• Task directions:
From the listing below, set down exactly the lines between the one holding "obtain ⟨t, ht⟩ := stepNeverStops s hs" and the one holding "end Sys2Proof.Machine", inclusive. No other line is wanted.

(Records provided begins)

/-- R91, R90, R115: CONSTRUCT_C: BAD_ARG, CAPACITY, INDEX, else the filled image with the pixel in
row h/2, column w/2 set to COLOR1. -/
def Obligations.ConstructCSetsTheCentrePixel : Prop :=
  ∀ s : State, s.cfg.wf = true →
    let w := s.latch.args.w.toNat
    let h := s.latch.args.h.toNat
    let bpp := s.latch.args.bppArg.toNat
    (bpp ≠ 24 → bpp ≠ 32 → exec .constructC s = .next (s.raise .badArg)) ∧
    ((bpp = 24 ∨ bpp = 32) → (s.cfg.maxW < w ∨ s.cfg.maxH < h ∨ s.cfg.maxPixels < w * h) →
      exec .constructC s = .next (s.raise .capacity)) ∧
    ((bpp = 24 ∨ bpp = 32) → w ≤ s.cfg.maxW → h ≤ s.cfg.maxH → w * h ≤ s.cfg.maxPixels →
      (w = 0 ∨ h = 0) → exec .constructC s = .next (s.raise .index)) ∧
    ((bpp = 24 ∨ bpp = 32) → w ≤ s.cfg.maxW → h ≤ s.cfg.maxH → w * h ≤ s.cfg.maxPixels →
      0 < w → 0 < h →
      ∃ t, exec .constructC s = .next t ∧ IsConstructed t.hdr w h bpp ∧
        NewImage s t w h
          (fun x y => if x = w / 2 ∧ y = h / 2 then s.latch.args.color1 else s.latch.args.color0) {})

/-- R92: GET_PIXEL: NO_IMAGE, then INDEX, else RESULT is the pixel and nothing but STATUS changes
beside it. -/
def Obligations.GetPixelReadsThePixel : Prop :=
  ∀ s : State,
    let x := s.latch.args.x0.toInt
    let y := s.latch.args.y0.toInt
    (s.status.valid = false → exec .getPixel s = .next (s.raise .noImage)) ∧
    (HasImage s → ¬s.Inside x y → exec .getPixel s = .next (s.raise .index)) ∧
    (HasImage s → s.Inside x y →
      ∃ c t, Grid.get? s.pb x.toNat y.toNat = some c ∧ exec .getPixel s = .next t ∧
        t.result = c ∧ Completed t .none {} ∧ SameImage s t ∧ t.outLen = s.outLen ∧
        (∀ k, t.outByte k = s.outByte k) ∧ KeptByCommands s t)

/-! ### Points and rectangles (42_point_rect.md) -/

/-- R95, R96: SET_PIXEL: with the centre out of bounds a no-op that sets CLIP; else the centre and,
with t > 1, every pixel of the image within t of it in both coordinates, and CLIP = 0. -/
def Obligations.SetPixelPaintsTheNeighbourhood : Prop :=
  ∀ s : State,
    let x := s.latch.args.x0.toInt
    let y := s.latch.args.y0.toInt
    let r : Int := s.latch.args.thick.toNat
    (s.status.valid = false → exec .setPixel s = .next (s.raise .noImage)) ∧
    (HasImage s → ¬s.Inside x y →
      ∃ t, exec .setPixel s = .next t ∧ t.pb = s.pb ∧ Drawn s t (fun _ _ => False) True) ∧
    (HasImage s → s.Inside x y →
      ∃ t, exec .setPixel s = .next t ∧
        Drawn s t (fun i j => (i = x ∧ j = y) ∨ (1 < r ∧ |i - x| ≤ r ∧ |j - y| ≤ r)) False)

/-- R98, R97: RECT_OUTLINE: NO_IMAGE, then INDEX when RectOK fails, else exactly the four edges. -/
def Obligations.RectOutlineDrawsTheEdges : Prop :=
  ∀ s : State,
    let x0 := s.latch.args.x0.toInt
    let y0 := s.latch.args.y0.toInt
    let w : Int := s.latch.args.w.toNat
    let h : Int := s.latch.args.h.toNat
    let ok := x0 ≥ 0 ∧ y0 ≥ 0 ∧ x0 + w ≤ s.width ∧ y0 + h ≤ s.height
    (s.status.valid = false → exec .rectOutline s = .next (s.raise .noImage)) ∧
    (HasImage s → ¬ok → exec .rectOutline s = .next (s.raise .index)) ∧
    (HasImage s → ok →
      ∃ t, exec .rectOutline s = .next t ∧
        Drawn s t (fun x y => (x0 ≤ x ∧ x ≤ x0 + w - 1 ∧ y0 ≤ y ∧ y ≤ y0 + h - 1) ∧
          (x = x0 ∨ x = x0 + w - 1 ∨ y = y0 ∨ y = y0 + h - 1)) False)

(Records provided ends)
(Records provided begins)

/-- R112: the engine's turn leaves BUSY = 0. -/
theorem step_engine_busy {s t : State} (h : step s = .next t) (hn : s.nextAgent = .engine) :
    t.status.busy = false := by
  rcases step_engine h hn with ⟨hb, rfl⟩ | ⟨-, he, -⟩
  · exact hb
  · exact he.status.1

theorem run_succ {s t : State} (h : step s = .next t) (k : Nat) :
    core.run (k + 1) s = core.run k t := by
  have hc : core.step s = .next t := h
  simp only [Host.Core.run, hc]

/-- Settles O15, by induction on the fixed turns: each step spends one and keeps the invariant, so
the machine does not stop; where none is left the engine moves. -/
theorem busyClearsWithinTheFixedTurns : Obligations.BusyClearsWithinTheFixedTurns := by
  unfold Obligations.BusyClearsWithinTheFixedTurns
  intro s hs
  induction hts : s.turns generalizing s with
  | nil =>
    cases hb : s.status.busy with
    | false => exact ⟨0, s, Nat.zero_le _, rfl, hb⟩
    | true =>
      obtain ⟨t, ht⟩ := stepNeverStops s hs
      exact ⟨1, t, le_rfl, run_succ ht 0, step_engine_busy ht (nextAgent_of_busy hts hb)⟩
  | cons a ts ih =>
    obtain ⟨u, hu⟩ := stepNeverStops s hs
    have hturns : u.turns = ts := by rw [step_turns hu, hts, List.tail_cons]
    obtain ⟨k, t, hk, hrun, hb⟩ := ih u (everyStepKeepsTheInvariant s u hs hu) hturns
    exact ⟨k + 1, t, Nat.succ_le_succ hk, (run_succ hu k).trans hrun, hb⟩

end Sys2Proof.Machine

(Records provided ends)
(Records provided begins)

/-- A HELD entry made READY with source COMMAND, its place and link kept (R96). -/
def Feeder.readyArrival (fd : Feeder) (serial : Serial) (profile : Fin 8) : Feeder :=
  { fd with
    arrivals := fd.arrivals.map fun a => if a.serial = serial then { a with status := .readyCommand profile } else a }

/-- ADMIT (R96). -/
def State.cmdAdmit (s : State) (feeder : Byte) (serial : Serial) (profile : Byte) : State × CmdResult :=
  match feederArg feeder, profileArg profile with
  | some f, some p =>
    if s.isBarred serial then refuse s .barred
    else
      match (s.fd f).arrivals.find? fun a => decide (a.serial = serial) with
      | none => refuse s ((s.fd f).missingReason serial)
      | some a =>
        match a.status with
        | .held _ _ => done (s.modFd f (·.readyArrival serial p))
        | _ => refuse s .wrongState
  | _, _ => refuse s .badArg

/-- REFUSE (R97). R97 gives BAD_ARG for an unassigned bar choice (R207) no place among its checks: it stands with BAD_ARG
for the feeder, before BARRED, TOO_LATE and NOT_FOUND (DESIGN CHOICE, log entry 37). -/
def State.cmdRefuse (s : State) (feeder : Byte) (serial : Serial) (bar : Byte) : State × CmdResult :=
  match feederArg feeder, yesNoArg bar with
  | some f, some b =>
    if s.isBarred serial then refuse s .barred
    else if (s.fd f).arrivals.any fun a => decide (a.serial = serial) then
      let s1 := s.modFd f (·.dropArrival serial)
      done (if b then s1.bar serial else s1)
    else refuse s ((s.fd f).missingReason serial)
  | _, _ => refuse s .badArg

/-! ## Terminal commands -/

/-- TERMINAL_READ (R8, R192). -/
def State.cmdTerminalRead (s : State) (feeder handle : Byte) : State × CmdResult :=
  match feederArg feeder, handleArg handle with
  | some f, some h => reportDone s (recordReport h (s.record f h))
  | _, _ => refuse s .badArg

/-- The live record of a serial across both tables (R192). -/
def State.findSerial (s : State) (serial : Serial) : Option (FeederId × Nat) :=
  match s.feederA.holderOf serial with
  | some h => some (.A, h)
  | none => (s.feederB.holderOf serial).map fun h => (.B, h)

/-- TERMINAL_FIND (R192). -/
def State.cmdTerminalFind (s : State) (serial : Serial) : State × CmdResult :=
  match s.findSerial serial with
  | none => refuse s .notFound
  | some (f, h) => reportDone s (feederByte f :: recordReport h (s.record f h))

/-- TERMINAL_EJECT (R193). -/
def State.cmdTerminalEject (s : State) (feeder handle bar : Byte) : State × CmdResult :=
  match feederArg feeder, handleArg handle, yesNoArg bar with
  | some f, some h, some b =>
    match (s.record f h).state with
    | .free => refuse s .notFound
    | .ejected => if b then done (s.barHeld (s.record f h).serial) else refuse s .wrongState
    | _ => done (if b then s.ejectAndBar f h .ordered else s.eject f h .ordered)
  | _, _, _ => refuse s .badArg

(Records provided ends)

• Solution for this exercise:
      obtain ⟨t, ht⟩ := stepNeverStops s hs
      exact ⟨1, t, le_rfl, run_succ ht 0, step_engine_busy ht (nextAgent_of_busy hts hb)⟩
  | cons a ts ih =>
    obtain ⟨u, hu⟩ := stepNeverStops s hs
    have hturns : u.turns = ts := by rw [step_turns hu, hts, List.tail_cons]
    obtain ⟨k, t, hk, hrun, hb⟩ := ih u (everyStepKeepsTheInvariant s u hs hu) hturns
    exact ⟨k + 1, t, Nat.succ_le_succ hk, (run_succ hu k).trans hrun, hb⟩

end Sys2Proof.Machine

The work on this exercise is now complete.